Graceful Shutdown Issues
Container Killed Before Tasks Complete
Symptom: Logs show pending_tasks_timeout and tasks are cancelled mid-execution.
Cause: Docker's stop_grace_period is too short, or tasks take longer than the 25s graceful timeout.
Diagnosis:
# Check if container was killed by SIGKILL
docker inspect bangui-backend --format '{{.State.ExitCode}}'
# Exit code 137 = SIGKILL
Solution:
- Increase
stop_grace_periodindocker-compose.yml:backend: stop_grace_period: 60s - The Python graceful timeout is 25s (leaving margin before Docker kill)
- If tasks still timeout, check task code — long-running tasks should handle cancellation gracefully
Scheduler Lock Not Released
Symptom: After container restart, logs show Could not acquire scheduler lock.
Cause: Previous instance shut down without releasing the lock, or lock TTL hasn't expired.
Diagnosis:
sqlite3 /var/lib/bangui/bangui.db "SELECT * FROM scheduler_lock;"
Solution:
# Clear stale lock
sqlite3 /var/lib/bangui/bangui.db "DELETE FROM scheduler_lock;"
# Restart container
Prevention:
- Graceful shutdown releases lock immediately (not waiting for TTL expiry)
- Monitor logs for
scheduler_lock_releasedon clean shutdown
In-Flight Requests Dropped
Symptom: Client connections closed abruptly during shutdown.
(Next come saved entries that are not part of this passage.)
/-! ## Taking an exception and returning from one (R247, R248, R220) -/

/-- EPC from an issue address, the issues of its word completed, and a committed slot-0 transfer (R77). A LEXIT, and a LOOP with a count of
0, are recorded as transfers too: DESIGN CHOICE, log entry 60. -/
def epcOf (pc : Word) (rep : BitVec 7) (jump : Option Word) : Word :=
  BitVec.ofNat 64 (pc.toNat % 2 ^ 17 + rep.toNat * 2 ^ 17 +
    (match jump with | some t => 2 ^ 24 + t.toNat % 2 ^ 17 * 2 ^ 25 | none => 0))

/-- CAUSE from a trap (R245). -/
def causeOf (t : Trap) : Word := BitVec.ofNat 64 (t.code + t.orig * 256 + (if t.late then 4096 else 0))

/-- Ends what the bundle under way leaves due at its end, without the changes themselves: MTS, LOOP and LEXIT effects
(R24, R101, R104). SNAPREL and ERET are applied where their own instruction ends. -/
def Core.applyFin (c : Core) : Core :=
  let fin := c.ctx.ctl.fin
  let c := { c with ctx := { c.ctx with ctl := { c.ctx.ctl with fin := [] } } }
  fin.foldl (fun c a =>
    match a with
    | .mts n v => c.sysWrite n v
    | .loopStart count n first len =>
      { c with ctx :=
        ({ c.ctx with lcnt := count, lrot := 0, lN := BitVec.ofNat 5 n, lQD := false, lFirst := BitVec.ofNat 17 first,
                      lLen := BitVec.ofNat 17 len, la := count != 0 }).setSV (if count = 0 then 0 else 1) }
    | .loopExit => { c with ctx := ({ c.ctx with la := false }).setSV 0 }
    | .snapRel =>
      -- a quench that the held context still has pending stays pending (R218)
      { c with tm := false, sh := false, held := none, ctx := { c.ctx with qreq := c.ctx.qreq || c.held.any Ctx.qreq } }
    | .lttInv e n => { c with lttDue := c.lttDue ++ [.inv e n] }
    | _ => c) c

/-- The partial sums, the greatest magnitude and the record of a stopped RHSIG, held with its region (R165). -/
def Core.holdReheat (c : Core) : Core :=
  c.ctx.macros.foldl (fun c m =>
    match m.work with
    | .rhsig r _ _ sums mx rec_ =>
      match Map.get? c.reheat r with
      | some g => { c with reheat := Map.put c.reheat r { g with sums := sums, maxm := mx, rec_ := rec_ } }
      | none => c
    | _ => c) c

/-- Takes a trap (R247) at stop cycle `tick`, with the schedule count `clk` at which the interrupted context stands, the
first uncommitted slot, and the bundle that EPC names. With TM = 1 it is DOUBLE_FAULT: no handler runs and the partition
halts (R246, R248). Otherwise the delay lines stand in the flight queue of the held snapshot, the saved registers are
written there, and the handler issues from HVEC four cycles after the stop cycle. -/
def Core.takeTrap (tick clk sres : Nat) (t : Trap) (pc : Word) (rep : BitVec 7) (c : Core) : Core :=
  if c.tm then
    { c with run := .dead, mode := 2, line := none, emits := c.emits ++ [.halt] }
  else
    let x := { c.ctx with
      cause := causeOf t, fval := t.fval, felem := t.felem
      epc := epcOf pc rep c.ctx.ctl.jump
      sres := BitVec.ofNat 3 sres
      qreq := c.ctx.qreq && t.code != cQUENCH
      clk := clk, pc := pc, rep := rep, mode := c.mode }.storeProgs
    { c.holdReheat with
      held := some x
      ctx := { x with
        items := [], macros := [], mx := { x.mx with runs := [], pend := [] }, ctl := Ctl.none
        pc := BitVec.ofNat 64 (c.hvec.toNat % 2 ^ 17), rep := 0, broke := false, fence := false, sres := 0, wre := false, pend := false, qreq := false }
      mode := 1, tm := true, sh := true, depth := c.depth + 1, saved := none, line := none
      forced := c.forced && t.code != cQUENCH
      run := .run, holdTo := tick + 4, sat := none, restart := none
      fresh := c.fresh || c.mode = 0
      stopped := if c.mode = 0 then (match c.stopped with | some y => some y | none => some (clk - c.ctx.base, tick)) else c.stopped }

/-- Whether a due software trap is one that PEND records: a TRAP's, or a QPOINT's (R21, R110). -/
def Trap.pends (t : Trap) : Bool := t.code == cSOFTWARE || t.fval == 1

/-- The bundle under way without the SNAPREL it holds, whose effect is of the next cycle: a fault of a later slot is taken while TM
stands (R218, R246). -/
def Core.dropRelease (c : Core) : Core :=
  if c.tm then
    { c with ctx := { c.ctx with ctl := { c.ctx.ctl with fin := c.ctx.ctl.fin.filter fun a => match a with | .snapRel => false | _ => true } } }
  else c

/-- The bundle under way with a CTXSAVE of it, which has committed, in its delay line: it goes on when the context resumes (R95, R222). -/
def Core.keepDrain (c : Core) : Core :=
  match c.ctx.ctl.fin.findSome? fun a => match a with | .ctxDrain p => some p | _ => none with
  | none => c
  | some p => c.addItem 0 1 false false [.ctxDrain p]

/-- Raises an issue fault at a slot of the bundle under way (R95): the slots before it have committed, the stop cycle is
the next cycle, and the bundle's cycle counts in the schedule (R29). -/
def Core.raise (tick slot : Nat) (code : Nat) (fval felem : Word) (c : Core) : Core :=
  let c := c.dropRelease.keepDrain.applyFin
  let c := { c with ctx := { c.ctx with pend := c.ctx.pend || c.ctx.ctl.soft.any Trap.pends } }
  c.takeTrap (tick + 1) (c.ctx.clk + 1) slot ⟨code, slot, false, fval, felem⟩ c.ctx.pc c.ctx.rep

/-- A fault of the acting core at the acting slot, with FVAL and FELEM; WRE fell when the wait issued again (R351). -/
def State.fault (s : State) (code : Nat) (fval felem : Word) (c : Core) : Core :=
  Core.raise (s.tickOf c) s.slot code fval felem { c with ctx := { c.ctx with wre := false } }

/-- ILLEGAL at the acting slot (R95). -/
def State.illegal (s : State) (c : Core) : Core := s.fault cILLEGAL (BitVec.ofNat 64 s.slot) 0 c

/-- PRIVILEGE at the acting slot (R95). -/
def State.privilege (s : State) (c : Core) : Core := s.fault cPRIVILEGE (BitVec.ofNat 64 s.slot) 0 c

/-- II_VIOLATION at the acting slot (R95). -/
def State.iiViolation (s : State) (c : Core) : Core := s.fault cII (BitVec.ofNat 64 s.slot) 0 c

/-- A loop that a quench drained refills when its context resumes at FIRST (R103); line × 16 and line × 16 + 1 name one word (R75). -/
def Ctx.refill (x : Ctx) : Ctx :=
  if x.lQD && (x.pc == x.lFirst.setWidth 64 || (x.lFirst.extractLsb' 0 4 == 0 && x.pc == x.lFirst.setWidth 64 + 1)) then
    { x with lQD := false }.setSV (if x.lcnt = 0 then 0 else 1)
  else x

/-- The items and macro-instructions of a context, counted from another schedule count. -/
def Ctx.countedFrom (x : Ctx) (k : Nat) : List Item × List Macro :=
  (x.items.map fun i => { i with due := i.due + k - x.clk, seq := i.seq + k - x.clk },
   x.macros.map fun m => { m with start := m.start + k - x.clk, seq := m.seq + k - x.clk })

/-- The work that a handler's bundles have under way when its ERET completes: it runs on, and its scalar results, which ERET replaces, are
lost (DESIGN CHOICE, log entry 58). -/
def Core.leaving (c : Core) : Option Ctx :=
  if c.ctx.items.isEmpty && c.ctx.macros.isEmpty then c.tail
  else
    let old := (c.tail.map fun t => t.countedFrom c.ctx.clk).getD ([], [])
    some { c.ctx with
      ctl := Ctl.none, mx := { c.ctx.mx with runs := [], pend := [] }
      items := old.1 ++ c.ctx.items, macros := old.2 ++ c.ctx.macros }

/-- The high half of PROG_CA or PROG_CB: the row of the slot's oldest entry (R185). -/
def Ctx.headRow (x : Ctx) (slot : Nat) : Nat := ((x.progStored (slot - 2)).extractLsb' 20 12).toNat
Cause: Too short a graceful timeout, or clients not configured to retry.
Solution:
- Ensure clients implement proper retry logic with backoff
- For critical operations, use background tasks with status polling
- Increase graceful timeout if network latency is high
General Recovery Commands
Clear all locks:
sqlite3 /var/lib/bangui/bangui.db "DELETE FROM scheduler_lock;"
Check lock status:
sqlite3 /var/lib/bangui/bangui.db "SELECT * FROM scheduler_lock;"
Verify database integrity:
sqlite3 /var/lib/bangui/bangui.db "PRAGMA integrity_check;"
Regex Pattern Rejected
Symptom: Filter or action configuration fails with "Invalid regex" error
Cause: The regex pattern is either syntactically invalid or detected as a ReDoS (Regular Expression Denial of Service) vulnerability.
Diagnosis:
- Check the error message — it indicates whether the pattern is syntactically invalid or flagged as dangerous
- Look for log events:
regex_redos_detectedorregex_compilation_timeout
Common ReDoS patterns that are rejected:
| Pattern | Problem |
|---|---|
(a+)+b |
Nested quantifiers with overlap |
([a-z]+)*d |
Quantifier inside quantifier |
(x+)+y |
Nested plus operators |
Solution:
- Rewrite the pattern to avoid nested quantifiers on overlapping groups
- Use atomic groups or possessive quantifiers where possible:
(?>a+)+b - Simplify complex alternations
Prevention:
- Test regex patterns in isolation before deploying
- Avoid patterns with quantified groups inside other quantifiers
- Prefer explicit character classes over
.*where possible - Use regexploit to audit patterns
Configuration Validation at Startup
BanGUI validates configuration at startup. Errors raised here indicate misconfiguration that must be fixed before the application can start.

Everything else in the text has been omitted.